- _What is being asked_
Your job with the data below: print everything from the line that holds "hold (R114). -/" down to the line that holds "def noteEntries : Nat := 64", ends included, exactly, and nothing else.

- _Dataset records_

-- ==== Sys2Proof/Config.lean ====
section
/-! DEFINITION. What the manual fixes for the part: the layout of the reserved top, the sizes of its tables and the
fixed times. -/

namespace Sys2Proof.Config

/-- The memory size in bytes that a strap code selects: codes 0, 1 and 2 select 32, 64 and 128 MiB, and code 3 is
taken as 32 MiB (R157). -/
def memoryBytes (straps : BitVec 2) : Nat :=
  if straps = 1 then 0x0400_0000 else if straps = 2 then 0x0800_0000 else 0x0200_0000

/-- The reserved top is the top 6 MiB (introduction, the reserved top and the memory map). -/
def reservedBytes : Nat := 0x60_0000

/-- Offset of the Prior Image from T (R4). -/
def priorOffset : Nat := 0x00_0000
/-- Offset of the Panel Image from T (R4). -/
def panelOffset : Nat := 0x28_0000
/-- Offset of the Waveform Store from T (R4). -/
def storeOffset : Nat := 0x50_0000
/-- Offset of the Control Ring from T (R4). -/
def ringOffset : Nat := 0x54_0000
/-- Offset of the Report Area from T (R4). -/
def reportOffset : Nat := 0x54_4000
/-- Offset of the Remainder from T (R4). -/
def remainderOffset : Nat := 0x54_5000

/-- The unit in which regions and guard bounds are counted (introduction, Numbers). -/
def unitBytes : Nat := 4096

/-- What a byte of memory that nothing has written reads as.
DESIGN CHOICE (log entry 2), unsafe: the manual gives the SDRAM no contents at power-on. -/
def unlistedByte : Byte := 0xFF

/-- Words in each image of the full 2.5 MiB (R158). -/
def imageWords : Nat := 0x28_0000 / 4

/-- Words of the Waveform Store that the check sums: 64 of header and 32,768 of drive table (R140). -/
def checkedWords : Nat := 32832

/-- Record Queue entries (R27). -/
def queueEntries : Nat := 32
/-- Record Queue words (R27). -/
def queueWords : Nat := 2048
/-- Words of the Control Ring. -/
def ringWords : Nat := 4096
/-- Pending List entries (R114). -/
def pendingEntries : Nat := 32
/-- Commit numbers an entry may hold (R114). -/
def commitsPerEntry : Nat := 4
/-- Glyph Cache entries (R61). -/
def cacheEntries : Nat := 128
/-- Word Log entries per page slot (R83). -/
def logEntries : Nat := 512
/-- Notes in the Note Anchor Table (R87). -/
def noteEntries : Nat := 64
/-- Rectangles in a note (R87). -/
def noteRects : Nat := 8
/-- Glyphs in the word buffer (R70). -/
def bufferGlyphs : Nat := 64
/-- Entries of the Event Ring (R153). -/
def eventEntries : Nat := 240
/-- Words of the Report Area (R152 and the chapter on formats). -/
def reportWords : Nat := 1024
/-- Words of the Status Block. -/
def statusWords : Nat := 64
/-- Tiles along a row of the largest panel: Dirty Map marks and Ghost Counters are numbered j × 80 + i (R38, R124). -/
def tileStride : Nat := 80
/-- The top of a Ghost Counter's range (R124). -/
def ghostTop : Nat := 63
/-- The largest whole number of a 16-bit count or position that saturates. -/
def top16 : Nat := 65535
/-- Most words in one grant of the Downstream Port (introduction to R7). -/
def grantWords : Nat := 8

/-- The gap after a failed rise attempt, in ms (R145). -/
def gapTime : Nat := 10
/-- The fall time, in ms (R146). -/
def fallTime : Nat := 10
/-- The reading timer, 30 s, in ms (R147). -/
def readingTime : Nat := 30000
/-- Rise attempts before FAILED (R145). -/
def riseAttempts : Nat := 3

end Sys2Proof.Config
end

- _Exercise response_
/-- Commit numbers an entry may hold (R114). -/
def commitsPerEntry : Nat := 4
/-- Glyph Cache entries (R61). -/
def cacheEntries : Nat := 128
/-- Word Log entries per page slot (R83). -/
def logEntries : Nat := 512
/-- Notes in the Note Anchor Table (R87). -/
def noteEntries : Nat := 64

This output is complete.